What is needed ▸
Below are entries; output exactly the lines from the one with "else match t.holding dom with" to the one with "if absent ∨ s.gated dom then s", both included, and nothing else.

(Records from a dataset)
________

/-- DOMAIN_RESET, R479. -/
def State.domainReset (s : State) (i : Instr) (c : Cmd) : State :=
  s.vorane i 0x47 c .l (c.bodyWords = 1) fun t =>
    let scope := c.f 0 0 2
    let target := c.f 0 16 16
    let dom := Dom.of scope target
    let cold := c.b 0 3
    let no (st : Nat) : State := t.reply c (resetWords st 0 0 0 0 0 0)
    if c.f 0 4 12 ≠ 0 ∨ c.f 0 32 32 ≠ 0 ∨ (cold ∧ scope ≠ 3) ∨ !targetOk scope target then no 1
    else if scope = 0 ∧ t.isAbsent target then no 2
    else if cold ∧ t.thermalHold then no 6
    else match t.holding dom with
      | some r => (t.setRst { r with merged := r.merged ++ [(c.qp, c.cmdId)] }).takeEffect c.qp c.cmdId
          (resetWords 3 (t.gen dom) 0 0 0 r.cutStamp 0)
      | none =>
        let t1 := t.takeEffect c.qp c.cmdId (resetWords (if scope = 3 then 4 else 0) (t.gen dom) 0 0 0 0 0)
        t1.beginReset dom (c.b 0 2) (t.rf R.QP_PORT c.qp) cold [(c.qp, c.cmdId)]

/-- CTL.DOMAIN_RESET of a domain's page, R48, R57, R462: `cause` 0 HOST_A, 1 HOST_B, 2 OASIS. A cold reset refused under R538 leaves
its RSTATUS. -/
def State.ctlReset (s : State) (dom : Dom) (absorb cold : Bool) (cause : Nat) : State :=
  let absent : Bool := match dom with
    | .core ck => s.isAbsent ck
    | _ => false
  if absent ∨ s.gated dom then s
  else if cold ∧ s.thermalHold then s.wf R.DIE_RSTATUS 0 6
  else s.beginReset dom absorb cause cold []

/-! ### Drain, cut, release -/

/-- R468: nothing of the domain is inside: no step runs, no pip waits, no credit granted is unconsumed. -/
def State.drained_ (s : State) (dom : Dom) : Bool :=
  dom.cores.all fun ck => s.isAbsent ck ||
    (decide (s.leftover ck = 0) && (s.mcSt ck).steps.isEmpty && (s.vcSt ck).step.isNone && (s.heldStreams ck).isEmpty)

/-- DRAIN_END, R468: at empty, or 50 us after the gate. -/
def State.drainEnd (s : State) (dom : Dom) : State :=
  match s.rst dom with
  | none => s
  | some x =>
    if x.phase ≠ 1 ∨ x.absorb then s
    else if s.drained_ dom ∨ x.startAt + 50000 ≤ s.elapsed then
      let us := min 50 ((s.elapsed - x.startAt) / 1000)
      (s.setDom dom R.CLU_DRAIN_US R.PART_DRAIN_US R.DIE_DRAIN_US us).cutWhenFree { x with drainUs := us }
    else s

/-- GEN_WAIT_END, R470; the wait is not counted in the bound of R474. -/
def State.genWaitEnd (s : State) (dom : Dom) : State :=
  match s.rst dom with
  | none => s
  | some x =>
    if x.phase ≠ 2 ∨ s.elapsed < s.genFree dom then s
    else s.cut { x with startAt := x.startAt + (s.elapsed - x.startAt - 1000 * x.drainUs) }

________

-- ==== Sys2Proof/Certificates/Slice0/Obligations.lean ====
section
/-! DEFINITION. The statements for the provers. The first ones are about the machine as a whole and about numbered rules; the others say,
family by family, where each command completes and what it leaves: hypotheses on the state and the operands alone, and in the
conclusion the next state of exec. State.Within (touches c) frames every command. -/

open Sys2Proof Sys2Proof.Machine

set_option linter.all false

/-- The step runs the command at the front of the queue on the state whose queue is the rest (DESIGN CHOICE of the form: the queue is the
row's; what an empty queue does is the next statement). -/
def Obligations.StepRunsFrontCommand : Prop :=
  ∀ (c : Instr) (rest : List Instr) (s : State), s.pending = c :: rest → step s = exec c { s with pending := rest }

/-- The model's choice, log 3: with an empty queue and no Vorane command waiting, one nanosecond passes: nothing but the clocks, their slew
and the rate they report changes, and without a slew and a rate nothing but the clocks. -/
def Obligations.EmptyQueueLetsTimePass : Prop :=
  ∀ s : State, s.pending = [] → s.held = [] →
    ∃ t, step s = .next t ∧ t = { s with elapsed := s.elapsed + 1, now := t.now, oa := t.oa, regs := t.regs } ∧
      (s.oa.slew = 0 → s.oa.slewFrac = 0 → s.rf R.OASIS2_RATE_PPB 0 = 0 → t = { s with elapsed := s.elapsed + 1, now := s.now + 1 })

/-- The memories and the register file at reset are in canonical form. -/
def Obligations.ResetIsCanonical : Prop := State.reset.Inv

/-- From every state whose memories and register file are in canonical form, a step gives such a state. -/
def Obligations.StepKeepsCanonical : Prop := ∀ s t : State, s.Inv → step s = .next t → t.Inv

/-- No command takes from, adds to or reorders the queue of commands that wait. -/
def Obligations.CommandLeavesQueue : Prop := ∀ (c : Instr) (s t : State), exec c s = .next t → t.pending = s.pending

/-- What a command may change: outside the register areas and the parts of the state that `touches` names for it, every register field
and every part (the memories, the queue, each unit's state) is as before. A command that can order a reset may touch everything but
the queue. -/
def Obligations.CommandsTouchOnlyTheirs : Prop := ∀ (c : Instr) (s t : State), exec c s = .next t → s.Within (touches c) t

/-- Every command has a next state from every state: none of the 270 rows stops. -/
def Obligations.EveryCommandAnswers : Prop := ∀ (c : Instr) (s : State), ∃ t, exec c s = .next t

________

Response box ▸
    else match t.holding dom with
      | some r => (t.setRst { r with merged := r.merged ++ [(c.qp, c.cmdId)] }).takeEffect c.qp c.cmdId
          (resetWords 3 (t.gen dom) 0 0 0 r.cutStamp 0)
      | none =>
        let t1 := t.takeEffect c.qp c.cmdId (resetWords (if scope = 3 then 4 else 0) (t.gen dom) 0 0 0 0 0)
        t1.beginReset dom (c.b 0 2) (t.rf R.QP_PORT c.qp) cold [(c.qp, c.cmdId)]

/-- CTL.DOMAIN_RESET of a domain's page, R48, R57, R462: `cause` 0 HOST_A, 1 HOST_B, 2 OASIS. A cold reset refused under R538 leaves
its RSTATUS. -/
def State.ctlReset (s : State) (dom : Dom) (absorb cold : Bool) (cause : Nat) : State :=
  let absent : Bool := match dom with
    | .core ck => s.isAbsent ck
    | _ => false
  if absent ∨ s.gated dom then s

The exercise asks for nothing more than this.